> PROBLEM DESCRIPTION
Of the entries below, return only those lines from the line with "let s := s |>" to the line with "let b := areaCopy s 1", exactly, both included.
########
/-- IMAGE_REJECT (R61): the cause is latched, and the next slot or the ROM pattern is tried. -/
def rejectImage (cause : Nat) (s : State) : State :=
  let slot := s.ldr.slot
  let s := wr (if slot = 0 then LDR_REJECT_CAUSE_A else LDR_REJECT_CAUSE_B) cause s
  let s := tell { kind := 7, stage := if cause = 0x0C then 6 else 0, req := slot, applied := cause } s
  if slot = 0 then { s with ldr := { s.ldr with slot := 1, phase := .header } } |> wr LDR_STAT_STATE 1 else romPattern s

/-- The load begins with the header of image A (R64 step 2). Profile selection starts again 1 s after the load's LOADED (R86). -/
def beginLoad (reload : Bool) (s : State) : State :=
  { s with ldr := { s.ldr with phase := .header, slot := 0, reload, selecting := false
                               waiting := s.ldr.waiting.filter (· ≠ .profileSelection) } }
    |> wr LDR_STAT_STATE 1 |> wr LDR_REJECT_ALL 0 |> wr LDR_PROF_STAT_CAND_VALID 0 |> beginReport 0

/-! ## The journal memory at boot (R423–R425) -/

/-- A superblock copy: SEQ and PTR if it is valid. -/
def superCopy (s : State) (i : Nat) : Option (Nat × Nat) :=
  let b := memRead flashDefault s.jmem (0x40 * i) 0x40
  if b.take 4 = [0x43, 0x56, 0x4A, 0x4E] ∧ leAt b 0x3C 4 = crc32c (b.take 0x3C) then some (leAt b 4 4, leAt b 8 4) else none

/-- The first sequence number is the newer one. -/
def newerSeq (a b : Nat) : Bool := decide ((a + 2 ^ 32 - b) % 2 ^ 32 < 2 ^ 31)

/-- `n` bytes of the log ring from an offset. -/
def logRead (s : State) (off n : Nat) : List Nat :=
  (List.range n).map fun i => sget flashDefault s.jmem (0x2000 + (off + i) % max 1 (logBytes s))

/-- Adopt the records that continue the log in order (R424). One step to a record. -/
def adoptLog : Nat → State → State
  | 0, s => s
  | fuel + 1, s =>
    let off := rd s JNL_PTR_ALL
    let len := leNum (logRead s (off + 2) 2)
    let b := logRead s off (20 + len)
    if b.getD 0 0 = 0xA5 ∧ len % 4 = 0 ∧ len ≤ 1008 ∧ leAt b 4 4 = u32 (rd s JNL_SEQ_ALL + 1)
        ∧ leAt b (16 + len) 4 = crc32c (b.take (16 + len)) then
      adoptLog fuel (s |> wr JNL_SEQ_ALL (leAt b 4 4) |> wr JNL_PTR_ALL ((off + 20 + len) % logBytes s))
    else s

def jnlErr (code : Nat) : ErrInfo := { unit := uJNL, inst := 0, code }

/-- Take the superblock with the newer SEQ; the other copy is written next. -/
def openLog (s : State) : State :=
  let take (i : Nat) (x : Nat × Nat) (s : State) : State :=
    { s with jnl := { s.jnl with superTurn := 1 - i } } |> wr JNL_SEQ_ALL x.1 |> wr JNL_PTR_ALL x.2
      |> fun s => adoptLog (logBytes s / 20) s
  match superCopy s 0, superCopy s 1 with
  | none, none => recordError (jnlErr 2) s
  | some a, none => take 0 a s
  | none, some b => take 1 b s
  | some a, some b => if newerSeq a.1 b.1 then take 0 a s else take 1 b s

/-- A state-area copy with a valid CRC. -/
def areaCopy (s : State) (i : Nat) : Option (List Nat) :=
  let b := memRead flashDefault s.jmem (0x800 + 0x800 * i) 0x800
  if leAt b 0x7FC 4 = crc32c (b.take 0x7FC) then some b else none

/-- What a state-area copy holds (R425), in the layout of log entry 9. -/
def adoptArea (i : Nat) (b : List Nat) (s : State) : State :=
  let z : Nat → Nat := fun _ => 0
  let tab (f : Nat → Nat) (n : Nat) : Sparse Nat := (List.range n).foldl (fun m i => sset z m i (f i)) []
  let maps : Sparse Nat := [(0, leAt b 0x10 1), (3, leAt b 0x14 4), (4, leAt b 0x11 1), (5, leAt b 0x2C 8), (6, leAt b 0x12 1)]
  let gone := leAt b 0x11 1
  let s := s |> wr SVC_STAT_PAIR_A (if hasBit gone 0 then 2 else 0) |> wr SVC_STAT_PAIR_B (if hasBit gone 1 then 2 else 1)
    |> wr SVC_STAT_FAILED gone
  { s with
    jnl := { s.jnl with
      areaSeq := leAt b 0 4, stateTurn := 1 - i
      stickyFid := if 0x80 ≤ leAt b 0x0C 1 then some (leAt b 0x0C 1 % 32) else none
      fidTable := tab (fun f => leAt b (0x50 + 8 * f) 8) 32 }
    rsv := { s.rsv with
      retired := maps.filter fun m => m.2 ≠ 0
      laneMaps := tab (fun p => leAt b (0x18 + 4 * p) 4) 4
      pllMap := leAt b 0x28 4
      totals := tab (fun i => leAt b (0x150 + 4 * i) 4) 12
      remap := (List.range (min 256 (leAt b 0x180 4))).map fun k => leAt b (0x184 + 4 * k) 4 } }

/-- Read the state area; copies of another board's device are ignored, and both are then written afresh. -/
def openArea (s : State) : State :=
  let own (b : List Nat) : Bool := leAt b 4 8 == s.chip.uid
  let a := areaCopy s 0
  let b := areaCopy s 1
  match a.filter own, b.filter own with
  | some x, some y => if newerSeq (leAt x 0 4) (leAt y 0 4) then adoptArea 0 x s else adoptArea 1 y s
  | some x, none => adoptArea 0 x s
  | none, some y => adoptArea 1 y s
  | none, none => if a.isNone && b.isNone then recordError (jnlErr 2) s else s |> writeStateArea |> writeStateArea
########
> ANSWER BOX
  let s := s |> wr SVC_STAT_PAIR_A (if hasBit gone 0 then 2 else 0) |> wr SVC_STAT_PAIR_B (if hasBit gone 1 then 2 else 1)
    |> wr SVC_STAT_FAILED gone
  { s with
    jnl := { s.jnl with
      areaSeq := leAt b 0 4, stateTurn := 1 - i
      stickyFid := if 0x80 ≤ leAt b 0x0C 1 then some (leAt b 0x0C 1 % 32) else none
      fidTable := tab (fun f => leAt b (0x50 + 8 * f) 8) 32 }
    rsv := { s.rsv with
      retired := maps.filter fun m => m.2 ≠ 0
      laneMaps := tab (fun p => leAt b (0x18 + 4 * p) 4) 4
      pllMap := leAt b 0x28 4
      totals := tab (fun i => leAt b (0x150 + 4 * i) 4) 12
      remap := (List.range (min 256 (leAt b 0x180 4))).map fun k => leAt b (0x184 + 4 * k) 4 } }

/-- Read the state area; copies of another board's device are ignored, and both are then written afresh. -/
def openArea (s : State) : State :=
  let own (b : List Nat) : Bool := leAt b 4 8 == s.chip.uid
  let a := areaCopy s 0
  let b := areaCopy s 1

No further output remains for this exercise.